▶ **WORK ORDER**: Give back exactly the lines of the entries below from the line with "t.sign neg t.maxBits" to the line with "let r := (roundQ .rne yn ym 1 ye).1", inclusive, and only those.

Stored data
-- ==== Sys2Proof/Machine/Vintner.lean ====
section
/-! DEFINITION. What the Vintner performs (F12, R228 to R236): ranking, selection, racking, the vintage log, migration of
individuals. -/

namespace Sys2Proof.Machine

/-! Ranking (R228). -/

/-- a ranks strictly before b: descending FP32 value, NaNs last. -/
def fitBefore (a b : Nat) : Bool :=
  match fmt32.value a, fmt32.value b with
  | .nan _, _ => false
  | _, .nan _ => true
  | x, y => numCmp x y == 1

/-- A member put behind those that rank before it, and behind its equals. -/
def insertRank (r : Nat × Nat × Nat) : List (Nat × Nat × Nat) → List (Nat × Nat × Nat)
  | [] => [r]
  | x :: t => if fitBefore r.2.1 x.2.1 then r :: x :: t else x :: insertRank r t

/-- Members in ascending VCID ranked. -/
def rankAll (l : List (Nat × Nat × Nat)) : List (Nat × Nat × Nat) := l.foldl (fun acc r => insertRank r acc) []

/-! Selection (R306, R307). -/

def vcidAt (rk : List (Nat × Nat × Nat)) (i : Nat) : Nat := (rk.getD i (0, 0, 0)).1

def truncationPairs (rk : List (Nat × Nat × Nat)) (q : Nat) : List VPair :=
  let n := rk.length
  (List.range q).map (fun i =>
    { child := vcidAt rk (n - q + i), parent := vcidAt rk i, prank := i, crank := n - q + i })

/-- The best of the entrants of child i. -/
def tournamentBest (kt : Word) (n tsize i : Nat) : Nat :=
  (List.range tsize).foldl (fun best k =>
    let j := lane16 (counterG kt (BitVec.ofNat 64 (4 * i + k / 4))) (k % 4) * n / 65536
    if j < best then j else best) n

def tournamentPairs (rk : List (Nat × Nat × Nat)) (seed : Word) (q tsize : Nat) : List VPair :=
  let n := rk.length
  let kt := counterG seed (BitVec.allOnes 64)
  (List.range q).map (fun i =>
    let p := tournamentBest kt n tsize i
    { child := vcidAt rk (n - q + i), parent := vcidAt rk p, prank := p, crank := n - q + i })

/-! Racking parameters (Table 09.6). -/

def rkFmt (c : Nat) : Elem :=
  match c with
  | 0 => .float fmtE4
  | 1 => .float fmtE5
  | 2 => .float fmtBF
  | 3 => .float fmtHF
  | 4 => .float fmt32
  | _ => .int 8

def elemBytes : Elem → Nat
  | .float t => t.bits / 8
  | .int n => n / 8

structure RackPar where
  pmode : Bool
  gen   : Nat
  seed  : Word
  sigma : Nat
  pthr  : Nat
  wsoff : Nat
  active : Bool
  wsfmt : Nat
  wslen : Nat
  lmoff : Nat
  lmfmt : Nat
  lmlen : Nat
  noff  : Nat
  nen   : Bool
  tmo   : Nat
  deriving DecidableEq, Repr

def rackPar (b : List Word) : RackPar :=
  let w := fun i => b.getD i 0
  { pmode := bit (w 0) 0, gen := bits (w 0) 63 32, seed := w 1, sigma := bits (w 2) 31 0, pthr := bits (w 2) 48 32,
    wsoff := bits (w 3) 19 0, active := bit (w 3) 20, wsfmt := bits (w 3) 23 21, wslen := bits (w 3) 44 24,
    lmoff := bits (w 4) 19 0, lmfmt := bits (w 4) 23 21, lmlen := bits (w 4) 44 24, noff := bits (w 5) 19 0,
    nen := bit (w 5) 20, tmo := bits (w 5) 47 32 }

def finite32 (b : Nat) : Bool :=
  match fmt32.value b with
  | .fin _ _ _ => true
  | _ => false

/-- The status-2 conditions of R231 and R310 for a child with this share and launch length. -/
def RackPar.ok (p : RackPar) (share len : Nat) : Bool :=
  p.wsfmt ≤ 5 && p.lmfmt ≤ 5 && p.wslen % elemBytes (rkFmt p.wsfmt) == 0 && p.lmlen % elemBytes (rkFmt p.lmfmt) == 0 &&
  (p.wslen == 0 || p.wsoff + p.wslen ≤ share) && (p.lmlen == 0 || p.lmoff + p.lmlen ≤ len) && p.pthr ≤ 65536 &&
  (!p.nen || (p.noff % 8 == 0 && p.noff + 8 ≤ len)) && finite32 p.sigma

/-! Perturbation (R309, R310). -/

/-- x + delta back in the format of the element. An infinite delta makes an I8 element 127 or -128 (DESIGN CHOICE, log entry 110). -/
def reencode (el : Elem) (b : Nat) (delta : Nat) : Nat :=
  let x := match el with
    | .float t => t.value b
    | .int n => Num.fin (intVal n b < 0) (intVal n b).natAbs 0
  match x, fmt32.value delta with
  | .nan _, _ => b
  | .inf _, _ => b
  | _, .nan _ => b
  | _, .inf neg =>
    (match el with
     | .float t => t.sign neg t.maxBits
     | .int n => intBits n (if neg then -(2 ^ (n - 1) : Nat) else (2 ^ (n - 1) - 1 : Nat)))
  | .fin xn xm xe, .fin dn dm de =>
    if dm == 0 then b
    else match el, addFin false xn xm xe dn dm de with
      | .float t, .fin yn ym ye => (t.round .rne true yn ym 1 ye).1
      | .int n, .fin yn ym ye =>
        let r := (roundQ .rne yn ym 1 ye).1
        intBits n (max (-(2 ^ (n - 1) : Nat)) (min r (2 ^ (n - 1) - 1 : Nat)))
      | _, _ => b

/-- delta of an element: RN32(sigma × RN32(d × c)). -/
def rackDelta (sigma : Nat) (w1 : Word) : Nat :=
  let sum := lane16 w1 0 + lane16 w1 1 + lane16 w1 2 + lane16 w1 3
  let d : Int := (sum : Int) - 131070
  let eps := (fmt32.roundNum .rne (numMul (.fin (d < 0) d.natAbs 0) (fmt32.value 0x37DDB3D7)).1).1
  (fmt32.roundNum .rne (numMul (fmt32.value sigma) (fmt32.value eps)).1).1

/-- Element e: its new bits, and whether it was selected. -/
def perturb (p : RackPar) (kr : Word) (el : Elem) (e b : Nat) : Nat × Bool :=
  let w2 := counterG kr (BitVec.ofNat 64 (2 * e + 1))
  if p.pthr == 65536 || lane16 w2 0 < p.pthr then
    (reencode el b (rackDelta p.sigma (counterG kr (BitVec.ofNat 64 (2 * e)))), true)
  else (b, false)

/-- n elements from number e on: the new bytes and how many were selected. -/
def perturbBytes (p : RackPar) (kr : Word) (el : Elem) (bs : List Byte) (e : Nat) : Nat → List Byte × Nat
  | 0 => ([], 0)
  | n + 1 =>
    let w := elemBytes el
    let r := perturb p kr el e (ofBytes (bs.take w))
    let t := perturbBytes p kr el (bs.drop w) (e + 1) n
    (bytesOf r.1 w ++ t.1, t.2 + (if r.2 then 1 else 0))

/-- Key Kr of a child (Table 12.2). -/
def rackKey (p : RackPar) (child : Nat) : Word := counterG p.seed (BitVec.ofNat 64 (p.gen * 2 ^ 32 + child))

/-- The graft of a virtual core: weight-store bytes, then LM bytes. -/
def State.readGraft (s : State) (p : RackPar) (vk : Nat) : List Byte :=
  let v := s.vc vk
  let bank := if p.active then v.bank else !v.bank
  Memory.bytes s.mem (s.wsAt vk bank p.wsoff) p.wslen ++ Memory.bytes s.mem (lmAddr (s.coreOf vk) (v.base + p.lmoff)) p.lmlen

/-- Pieces of a graft from offset off on, of at most 1,024 bytes. -/
def graftPieces : Nat → Nat → List Byte → List (Nat × List Byte)
  | 0, _, _ => []
  | n + 1, off, bs => if bs.isEmpty then [] else (off, bs.take 1024) :: graftPieces n (off + 1024) (bs.drop 1024)

/-- A graft sent to a child as racking writes on the request network (R254, R315). -/
def State.sendGraft (s : State) (src dst : Dest) (op : Nat) (p : RackPar) (graft : List Byte) : State :=
  let part := fun (off : Nat) (bs : List Byte) => graftPieces (bs.length / 1024 + 1) off bs
  (part 0 (graft.take p.wslen) ++ part p.wslen (graft.drop p.wslen)).foldl
    (fun t c => t.send { src := src, dst := dst, net := .request, body := .rackWrite op c.1 c.2 }) s

/-- The LM bytes of a child that a piece of a graft of n bytes from off on is written to (R233). -/
def State.rackSpan (s : State) (p : RackPar) (vk off n : Nat) : Option (Nat × Nat) :=
  if off < p.wslen then none else some (lmAddr (s.coreOf vk) ((s.vc vk).base + p.lmoff + (off - p.wslen)), n)

/-- The racking engine of a child writes a piece of its graft, perturbed (R309, R310). The Nat: elements perturbed. -/
def State.rackPiece (s : State) (p : RackPar) (vk off : Nat) (bs : List Byte) : State × Nat :=
  let v := s.vc vk
  let kr := rackKey p v.vcid
  let ew := rkFmt p.wsfmt
  let elm := rkFmt p.lmfmt
  let bank := if p.active then v.bank else !v.bank
  if off < p.wslen then
    let w := perturbBytes p kr ew bs (off / elemBytes ew) (bs.length / elemBytes ew)
    ({ s with mem := Memory.setBytes s.mem (s.wsAt vk bank (p.wsoff + off)) w.1 }, w.2)
  else
    let o := off - p.wslen
    let l := perturbBytes p kr elm bs (p.wslen / elemBytes ew + o / elemBytes elm) (bs.length / elemBytes elm)
    (s.land (lmAddr (s.coreOf vk) (v.base + p.lmoff + o)) l.1, l.2)

/-- After its graft, a child's fitness pair is reset and its notification word written (R233). -/
def State.rackedChild (s : State) (p : RackPar) (vk parent : Nat) : State :=
  let t := s.updVc vk (fun v => { v with fitness := 0, evalcnt := 0 })
  if p.nen then
    t.landWord (lmAddr (s.coreOf vk) ((s.vc vk).base + p.noff)) (BitVec.ofNat 64 (p.gen * 2 ^ 32 + parent)) true
  else t

/-! Operations. -/

def State.vop? (s : State) (id : Nat) : Option VOp := s.vops.find? (fun o => o.id == id)
def State.updVop (s : State) (id : Nat) (f : VOp → VOp) : State :=
  { s with vops := s.vops.map (fun o => if o.id == id then f o else o) }

/-- The oldest operation of its group: the operations of a group are performed in submission order. -/
def State.vfirst (s : State) (o : VOp) : Bool :=
  s.vops.all (fun x => !(x.grp == o.grp && x.peer.isNone && x.id < o.id) || o.peer.isSome)

/-- The operation is performed: what is left is its completion. -/
def VOp.finish (o : VOp) (status count : Nat) (results : List Word) : VOp :=
  { o with stage := .done, status := status, count := count, results := results }

/-- Its members lie in one gang (R302). -/
def State.oneGang (s : State) (o : VOp) : Bool :=
  o.members.all (fun m => (s.vc m).gid == (s.vc (o.members.headD 0)).gid)

/-- Virtual core of a VCID among the members of an operation. -/
def State.memberVk (s : State) (o : VOp) (vcid : Nat) : Nat :=
  (o.members.find? (fun m => (s.vc m).vcid == vcid)).getD 0

/-- VINTNER_RANK_PERFORM of operation ev.key. The pairs are all read in this one step (DESIGN CHOICE, log entry 80). -/
def execVintnerRankPerform (s : State) : Out :=
  .next (match s.vop? s.ev.key with
    | none => s
    | some o =>
      if o.kind != 0 || o.stage != .queued || !s.vfirst o then s
      else if !s.oneGang o then s.updVop o.id (fun o => o.finish 2 0 [])
      else
        let rk := rankAll (o.members.map (fun m => ((s.vc m).vcid, (s.vc m).fitness.toNat, (s.vc m).evalcnt.toNat)))
        let t := s.updVgroup o.grp (fun g => { g with
          ranking := if rk.isEmpty then none else some rk, selection := none })
        t.updVop o.id (fun o => o.finish 0 rk.length (rk.map (fun r => BitVec.ofNat 64 (r.2.1 + r.1 * 2 ^ 32)))))

/-- VINTNER_SELECT_PERFORM of operation ev.key. -/
def execVintnerSelectPerform (s : State) : Out :=
  .next (match s.vop? s.ev.key with
    | none => s
    | some o =>
      if o.kind != 1 || o.stage != .queued || !s.vfirst o then s
      else if !s.oneGang o then s.updVop o.id (fun o => o.finish 2 0 [])
      else match (s.vgroup o.grp).ranking with
        | none => s.updVop o.id (fun o => o.finish 1 0 [])
        | some rk =>
          let w := o.params.getD 0 0
          let q := bits w 31 16
          let ts := bits w 12 8
          let n := rk.length
          let tour := bit w 0
          if q == 0 || (!tour && n / 2 < q) || (tour && (n < q || ts < 2 || 16 < ts)) then
            s.updVop o.id (fun o => o.finish 2 0 [])
          else
            let ps := if tour then tournamentPairs rk (o.params.getD 1 0) q ts else truncationPairs rk q
            (s.updVgroup o.grp (fun g => { g with selection := some ps })).updVop o.id (fun o => o.finish 0 q
              (ps.map (fun p => BitVec.ofNat 64 (p.child + p.parent * 2 ^ 16 + p.prank * 2 ^ 32 + p.crank * 2 ^ 48)))))

/-! Holding members (R232). -/

def listNub (l : List Nat) : List Nat := l.foldl (fun acc a => if acc.contains a then acc else acc ++ [a]) []

/-- An earlier or running operation has a claim on one of these virtual cores. -/
def State.vclaimed (s : State) (o : VOp) (ms : List Nat) : Bool :=
  s.vops.any (fun x => x.id != o.id && (
    ((x.stage == .holding || x.stage == .racking || x.stage == .away) &&
      x.holds.any (fun h => h.2 != .skipped && ms.contains h.1)) ||
    (x.id < o.id && x.stage == .queued && (x.kind == 2 || x.kind == 4) && x.members.any (fun m => ms.contains m))))

/-- Holds asked for. -/
def State.vhold (s : State) (o : VOp) (p : RackPar) (ms : List Nat) : State :=
  let t := ms.foldl (fun t m => t.askHold m { kind := .vintner, qsce := !p.pmode }) s
  t.updVop o.id (fun o => { o with stage := .holding, started := s.now, holds := ms.map (fun m => (m, Member.waiting)) })

/-- A member stands still for a Vintner operation, whichever hold took its slots: not in a save that ends, a copy, or a cut. -/
def State.memberStill (s : State) (vk : Nat) : Bool :=
  let v := s.vc vk
  v.place.isSome && s.heldFor vk .vintner && !v.ending && v.move.all (fun m => m.step ≤ 1) && !(s.gang v.gid).quiesced

/-- VINTNER_MEMBER_HELD: member ev.ix of operation ev.key is held, and its slots stay so when another hold of them ends. -/
def execVintnerMemberHeld (s : State) : Out :=
  let vk := s.ev.ix
  .next (match s.vop? s.ev.key with
    | none => s
    | some o =>
      if o.stage == .holding && o.holds.contains (vk, .waiting) && s.memberStill vk then
        (s.updVop o.id (fun o => { o with holds := o.holds.map (fun h => if h.1 == vk then (h.1, .held) else h) })).updVc vk (fun v => { v with
          holds := v.holds.map (fun h => if h.kind == .vintner then { h with qsce := false } else h) })
      else s)

/-- One microsecond in units of the package time. -/
def usUnits : Nat := 100 * timeUnit

/-- VINTNER_HOLD_TIMEOUT: member ev.ix of operation ev.key is skipped. -/
def execVintnerHoldTimeout (s : State) : Out :=
  .next (match s.vop? s.ev.key with
    | none => s
    | some o =>
      let p := rackPar o.params
      if o.stage == .holding && p.tmo != 0 && o.holds.contains (s.ev.ix, .waiting) && o.started + p.tmo * usUnits ≤ s.now then
        (s.updVop o.id (fun o => { o with
          holds := o.holds.map (fun h => if h.1 == s.ev.ix then (h.1, .skipped) else h) })).releaseHold s.ev.ix .vintner
      else s)

def VOp.allSettled (o : VOp) : Bool := o.holds.all (fun h => h.2 != .waiting)
def VOp.isHeld (o : VOp) (vk : Nat) : Bool := o.holds.contains (vk, .held)
def VOp.anySkipped (o : VOp) : Bool := o.holds.any (fun h => h.2 == .skipped)

/-- Members of an operation that are still held are released, and the operation forgets them. -/
def State.vreleaseOnly (s : State) (o : VOp) (ms : List Nat) : State :=
  let out := fun (h : Nat × Member) => h.2 == .held && ms.contains h.1
  ((o.holds.filter out).foldl (fun t h => t.releaseHold h.1 .vintner) s).updVop o.id
    (fun o => { o with holds := o.holds.filter (fun h => !out h) })

def State.vrelease (s : State) (o : VOp) : State := s.vreleaseOnly o (o.holds.map Prod.fst)

/-- The operation racks these children, each with a graft: its parents are released, one that is racked itself only when it has been
written (R233), and the grafts, read before, leave. -/
def State.rackSend (s : State) (o : VOp) (parents : List Nat) (l : List (Nat × Nat × List Byte)) : State :=
  let p := rackPar o.params
  let children := l.map Prod.fst
  let t := s.vreleaseOnly o (parents.filter (fun m => !children.contains m))
  let u := l.foldl (fun t x => t.sendGraft (.vc x.2.1) (.vc x.1) o.id p x.2.2) t
  u.updVop o.id (fun o => { o with stage := .racking, left := children.map (fun c => (c, p.wslen + p.lmlen, 0)) })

▶ **SOLUTION**:
     | .float t => t.sign neg t.maxBits
     | .int n => intBits n (if neg then -(2 ^ (n - 1) : Nat) else (2 ^ (n - 1) - 1 : Nat)))
  | .fin xn xm xe, .fin dn dm de =>
    if dm == 0 then b
    else match el, addFin false xn xm xe dn dm de with
      | .float t, .fin yn ym ye => (t.round .rne true yn ym 1 ye).1
      | .int n, .fin yn ym ye =>
        let r := (roundQ .rne yn ym 1 ye).1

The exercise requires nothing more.